The move came days after the Reserve Bank of India (RBI) announced 75 basis-points cut in policy rate.
The popular public provident fund
(PPF) scheme will now fetch 0.8 percentage points lower interest rate at 7.1 per cent against the current 7.9 per cent.
Monthly income account will see one percentage point cut in returns at 6.6 per cent against 7.6 per cent at present. Even senior citizens will get 1.2 percentage points lower return as their scheme — Senior Citizens Savings Scheme – will earn 7.4 per cent against 8.6 per cent. In time and recurring deposits, the steepest cuts of 1.4 percentage points were made in one year, two-year, three-year time deposits and five-year recurring deposits.
Savings scheme will earn four per cent interest rate, the same as the present.
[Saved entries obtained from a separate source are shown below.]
-- ==== Sys2Proof/Tests/Slice0.lean ====
section
/-! SUPPORT. Tests: the well-formedness checks, decoding of words written from the spec's encodings, one
step each on a small state, and for every statement with hypotheses a state and operands that meet them.
Expected values are those of 95_test_vectors.md, or are worked out by hand from the rule named. -/

namespace Sys2Proof.Tests

open Sys2Proof.Machine

/-! ## Well-formedness: each check refuses an ill-formed term -/

theorem test_wf_branches_refuse_odd_offset :
    WellFormed (.beq 5 6 1) = false ∧ WellFormed (.bne 5 6 0x1FFF) = false ∧
    WellFormed (.blt 5 6 3) = false ∧ WellFormed (.bge 5 6 5) = false ∧
    WellFormed (.bltu 5 6 7) = false ∧ WellFormed (.bgeu 5 6 0x0FFF) = false := by decide

theorem test_wf_jal_refuses_odd_offset : WellFormed (.jal 1 0x1FFFFF) = false := by decide

theorem test_wf_fence_refuses_tso_fields : WellFormed (.fence 8 3 3 1 2) = false := by decide

theorem test_wf_accepts_neighbours :
    WellFormed (.beq 5 6 0x1000) = true ∧ WellFormed (.jal 1 0x100002) = true ∧
    WellFormed (.fence 8 3 2 0 0) = true ∧ WellFormed (.fence 0 3 3 0 0) = true ∧
    WellFormed (.jalr 0 1 1) = true := by decide

/-! ## Decoding: words written field by field from 30_encoding.md (R75 to R86)

U: imm rd opcode. J: 20 10:1 11 19:12 rd opcode. I: imm rs1 funct3 rd opcode. B: 12 10:5 rs2 rs1 funct3
4:1 11 opcode. S: 11:5 rs2 rs1 funct3 4:0 opcode. R: funct7 rs2 rs1 funct3 rd opcode. -/

theorem test_decode_upper_and_jumps :
    decode 0b00010010001101000101_00101_0110111#32 = .ok (.lui 5 0x12345) ∧
    decode 0b11111111111111111111_00101_0010111#32 = .ok (.auipc 5 0xFFFFF) ∧
    decode 0b0_0000000000_1_00000000_00001_1101111#32 = .ok (.jal 1 2048) ∧
    decode 0b1_1111111110_1_11111111_00001_1101111#32 = .ok (.jal 1 0x1FFFFC) ∧
    decode 0b0_1000000000_0_00000001_00000_1101111#32 = .ok (.jal 0 0x001400) ∧
    decode 0b111111111100_00101_000_00001_1100111#32 = .ok (.jalr 1 5 0xFFC) := by decide

theorem test_decode_branches :
    decode 0b0_000000_00110_00101_000_0100_0_1100011#32 = .ok (.beq 5 6 8) ∧
    decode 0b1_111111_00110_00101_001_1100_1_1100011#32 = .ok (.bne 5 6 0x1FF8) ∧
    decode 0b0_000000_00110_00101_100_1000_0_1100011#32 = .ok (.blt 5 6 16) ∧
    decode 0b0_000000_00110_00101_101_0000_1_1100011#32 = .ok (.bge 5 6 2048) ∧
    decode 0b1_000000_00110_00101_110_0000_0_1100011#32 = .ok (.bltu 5 6 0x1000) ∧
    decode 0b0_100001_00110_00101_111_0001_0_1100011#32 = .ok (.bgeu 5 6 0x422) := by decide

theorem test_decode_loads_and_stores :
    decode 0b000000000001_00110_000_00101_0000011#32 = .ok (.lb 5 6 1) ∧
    decode 0b111111111110_00110_001_00101_0000011#32 = .ok (.lh 5 6 0xFFE) ∧
    decode 0b000000001000_00110_010_00101_0000011#32 = .ok (.lw 5 6 8) ∧
    decode 0b000000000001_00110_100_00101_0000011#32 = .ok (.lbu 5 6 1) ∧
    decode 0b000000000011_00110_101_00101_0000011#32 = .ok (.lhu 5 6 3) ∧
    decode 0b0000000_00111_00110_000_00001_0100011#32 = .ok (.sb 7 6 1) ∧
    decode 0b1000000_00111_00110_001_00010_0100011#32 = .ok (.sh 7 6 0x802) ∧
    decode 0b1111111_00111_00110_010_11100_0100011#32 = .ok (.sw 7 6 0xFFC) := by decide

theorem test_decode_register_immediate :
    decode 0b111111111111_00110_000_00101_0010011#32 = .ok (.addi 5 6 0xFFF) ∧
    decode 0b011111111111_00110_010_00101_0010011#32 = .ok (.slti 5 6 0x7FF) ∧
    decode 0b100000000000_00110_011_00101_0010011#32 = .ok (.sltiu 5 6 0x800) ∧
    decode 0b010101010101_00110_100_00101_0010011#32 = .ok (.xori 5 6 0x555) ∧
    decode 0b111100000000_00110_110_00101_0010011#32 = .ok (.ori 5 6 0xF00) ∧
    decode 0b000011111111_00110_111_00101_0010011#32 = .ok (.andi 5 6 0x0FF) ∧
    decode 0b0000000_00100_00110_001_00101_0010011#32 = .ok (.slli 5 6 4) ∧
    decode 0b0000000_11111_00110_101_00101_0010011#32 = .ok (.srli 5 6 31) ∧
    decode 0b0100000_00100_00110_101_00101_0010011#32 = .ok (.srai 5 6 4) := by decide

theorem test_decode_register_register :
    decode 0b0000000_00111_00110_000_00101_0110011#32 = .ok (.add 5 6 7) ∧
    decode 0b0100000_00111_00110_000_00101_0110011#32 = .ok (.sub 5 6 7) ∧
    decode 0b0000000_00111_00110_001_00101_0110011#32 = .ok (.sll 5 6 7) ∧
    decode 0b0000000_00111_00110_010_00101_0110011#32 = .ok (.slt 5 6 7) ∧
    decode 0b0000000_00111_00110_011_00101_0110011#32 = .ok (.sltu 5 6 7) ∧
    decode 0b0000000_00111_00110_100_00101_0110011#32 = .ok (.xor 5 6 7) ∧
    decode 0b0000000_00111_00110_101_00101_0110011#32 = .ok (.srl 5 6 7) ∧
    decode 0b0100000_00111_00110_101_00101_0110011#32 = .ok (.sra 5 6 7) ∧
    decode 0b0000000_00111_00110_110_00101_0110011#32 = .ok (.or 5 6 7) ∧
    decode 0b0000000_00111_00110_111_00101_0110011#32 = .ok (.and 5 6 7) := by decide

/-- FENCE: fm pred succ rs1 funct3 rd opcode (R85). -/
theorem test_decode_fences_and_system :
    decode 0b0000_0001_0010_00000_000_00000_0001111#32 = .ok (.fence 0 1 2 0 0) ∧
    decode 0b1000_0011_0001_00011_000_00010_0001111#32 = .ok (.fence 8 3 1 3 2) ∧
    decode 0b1000_0011_0011_00000_000_00000_0001111#32 = .ok (.fenceTso 0 0) ∧
    decode 0b000000000000_00000_000_00000_1110011#32 = .ok .ecall ∧
    decode 0b000000000001_00000_000_00000_1110011#32 = .ok .ebreak := by decide

/-- Words that are no instruction, each by the name of the step of R87 that rejects it. -/
theorem test_decode_rejects :
    decode 0x00000000#32 = .error .shortLength ∧ decode 0x00004501#32 = .error .shortLength ∧
    decode 0xFFFFFFFF#32 = .error .longLength ∧ decode 0x0000001F#32 = .error .longLength ∧
    decode 0x0000202F#32 = .error .unknownMajorOpcode ∧
    decode 0x02031293#32 = .error .reservedMinorOpcode ∧
    decode 0x20035293#32 = .error .reservedMinorOpcode ∧
    decode 0x027302B3#32 = .error .reservedMinorOpcode ∧
    decode 0x00033283#32 = .error .reservedMinorOpcode ∧
    decode 0x000290E7#32 = .error .reservedMinorOpcode ∧
    decode 0x0062A463#32 = .error .reservedMinorOpcode ∧
    decode 0x0000100F#32 = .error .reservedMinorOpcode ∧
    decode 0x30200073#32 = .error .reservedMinorOpcode ∧
    decodeBytes [0x13, 0x05, 0xA0] = .error .truncated := by decide

/-- Example E12 of part 1: the bytes of `addi x10, x0, 10`, and the same word as a table word. -/
theorem test_decode_parcels :
    decodeBytes [0x13, 0x05, 0xA0, 0x00, 0x73] = .ok (.addi 10 0 10, [0x73]) ∧
    encodeBytes (.addi 10 0 10) = [0x13, 0x05, 0xA0, 0x00] ∧
    decodeTableWord 32 0x00A00513 = some (.addi 10 0 10) ∧ decodeTableWord 32 0 = none := by decide

/-- The words of parts 1 and 2 that the encoder must give. -/
theorem test_encode :
    encode (.lui 5 0xDEADC) = 0xDEADC2B7#32 ∧ encode (.jal 1 0x0FFFFC) = 0x7FDFF0EF#32 ∧
    encode (.jalr 1 1 0x678) = 0x678080E7#32 ∧ encode (.beq 5 6 0x1000) = 0x80628063#32 ∧
    encode (.lw 5 6 0xFFC) = 0xFFC32283#32 ∧ encode (.sh 7 6 4) = 0x00731223#32 ∧
    encode (.srai 5 6 31) = 0x41F35293#32 ∧ encode (.sub 5 6 7) = 0x407302B3#32 ∧
    encode (.fenceTso 0 0) = 0x8330000F#32 ∧ encode .ebreak = 0x00100073#32 := by decide

/-- Example E1: the words of the pseudo-instructions of the source. -/
theorem test_pseudo_words :
    encode (pseudoMv 5 6) = 0x00030293#32 ∧ encode (pseudoSeqz 5 6) = 0x00133293#32 ∧
    encode (pseudoNot 5 6) = 0xFFF34293#32 ∧ encode (pseudoSnez 5 6) = 0x006032B3#32 ∧
    encode nop = 0x00000013#32 ∧ encode (pseudoJ 0x1FFFF8) = 0xFF9FF06F#32 ∧
    pseudoLi 5 0xDEADBEEF#32 = [.lui 5 0xDEADC, .addi 5 5 0xEEF] := by decide

/-- Example E5: the return-address-stack table. -/
theorem test_ras_table :
    rasJalr 0 6 = .none ∧ rasJalr 0 1 = .pop ∧ rasJalr 1 6 = .push ∧ rasJalr 1 5 = .popThenPush ∧
    rasJalr 5 1 = .popThenPush ∧ rasJalr 1 1 = .push ∧ rasJal 1 = .push ∧ rasJal 0 = .none := by decide

/-- Spellings of R92, as the tables of part 2 write them. -/
theorem test_asm :
    asm (.addi 5 6 0xFFF) = some "addi x5, x6, -1" ∧ asm (.lw 5 6 0xFFC) = some "lw x5, -4(x6)" ∧
    asm (.sw 7 6 8) = some "sw x7, 8(x6)" ∧ asm (.bne 5 6 0x1FF8) = some "bne x5, x6, -8" ∧
    asm (.fence 0 15 15 0 0) = some "fence iorw, iorw" ∧ asm (.fence 1 15 15 0 0) = none := by decide

/-! ## One step each -/

/-- The word `w` at `pc`, some registers and some bytes of memory; everything else as at reset. -/
def start (w : Nat) (pc : Word) (regs : List (Reg × Word)) (mem : List Host.Cell) : State :=
  State.withFetchWord (regs.foldl (fun s p => s.setX p.1 p.2)
    { State.reset with pc := pc, mem := mem }) 32 w

/-- What a register holds after one step, the pc and the trap record. -/
def after (r : Reg) (o : Host.Outcome State Fault Refusal) :
    Option (Word × Word × Option TrapRecord) :=
  match o with
  | .next t => some (t.x r, t.pc, t.trap)
  | .fault _ => none
  | .refused _ => none

/-- What some addresses hold after one step, the pc and Written. -/
def stored (addresses : List Nat) (o : Host.Outcome State Fault Refusal) :
    Option (List Byte × Word × List Nat) :=
  match o with
  | .next t => some (addresses.map t.mem.read, t.pc, t.written)
  | .fault _ => none
  | .refused _ => none

/-- The bytes of the load vectors of part 2. -/
def loadBytes : List Host.Cell := [(0x2001, 0x80), (0x2002, 0xFF), (0x2003, 0x7F)]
Given the RBI’s mandate is to keep inflation at an average four per cent, the real interest rate here will be zero per cent.
Devendra Pant, chief economist at India Ratings, said the move will reduce the gap between what banks give as deposit rates and earnings from small savings scheme, which would help in low interest regime in the country.
However, PPF is still an attractive option, giving 7.1 per cent interest income that is tax free. “It is still one of the best risk-free schemes, if not the best,” Pant said.
PPF still gives 0.85 per cent higher returns than what State Bank of India (SBI) offers at its five-year fixed deposit rate at 6.25 per cent. Five-year fixed deposits in small savings scheme fetch 6.7 per cent. On the other hand, the Centre would get cheaper funds to finance its fiscal deficit. It is the Centre which mostly draws funds from the National Small Savings Fund.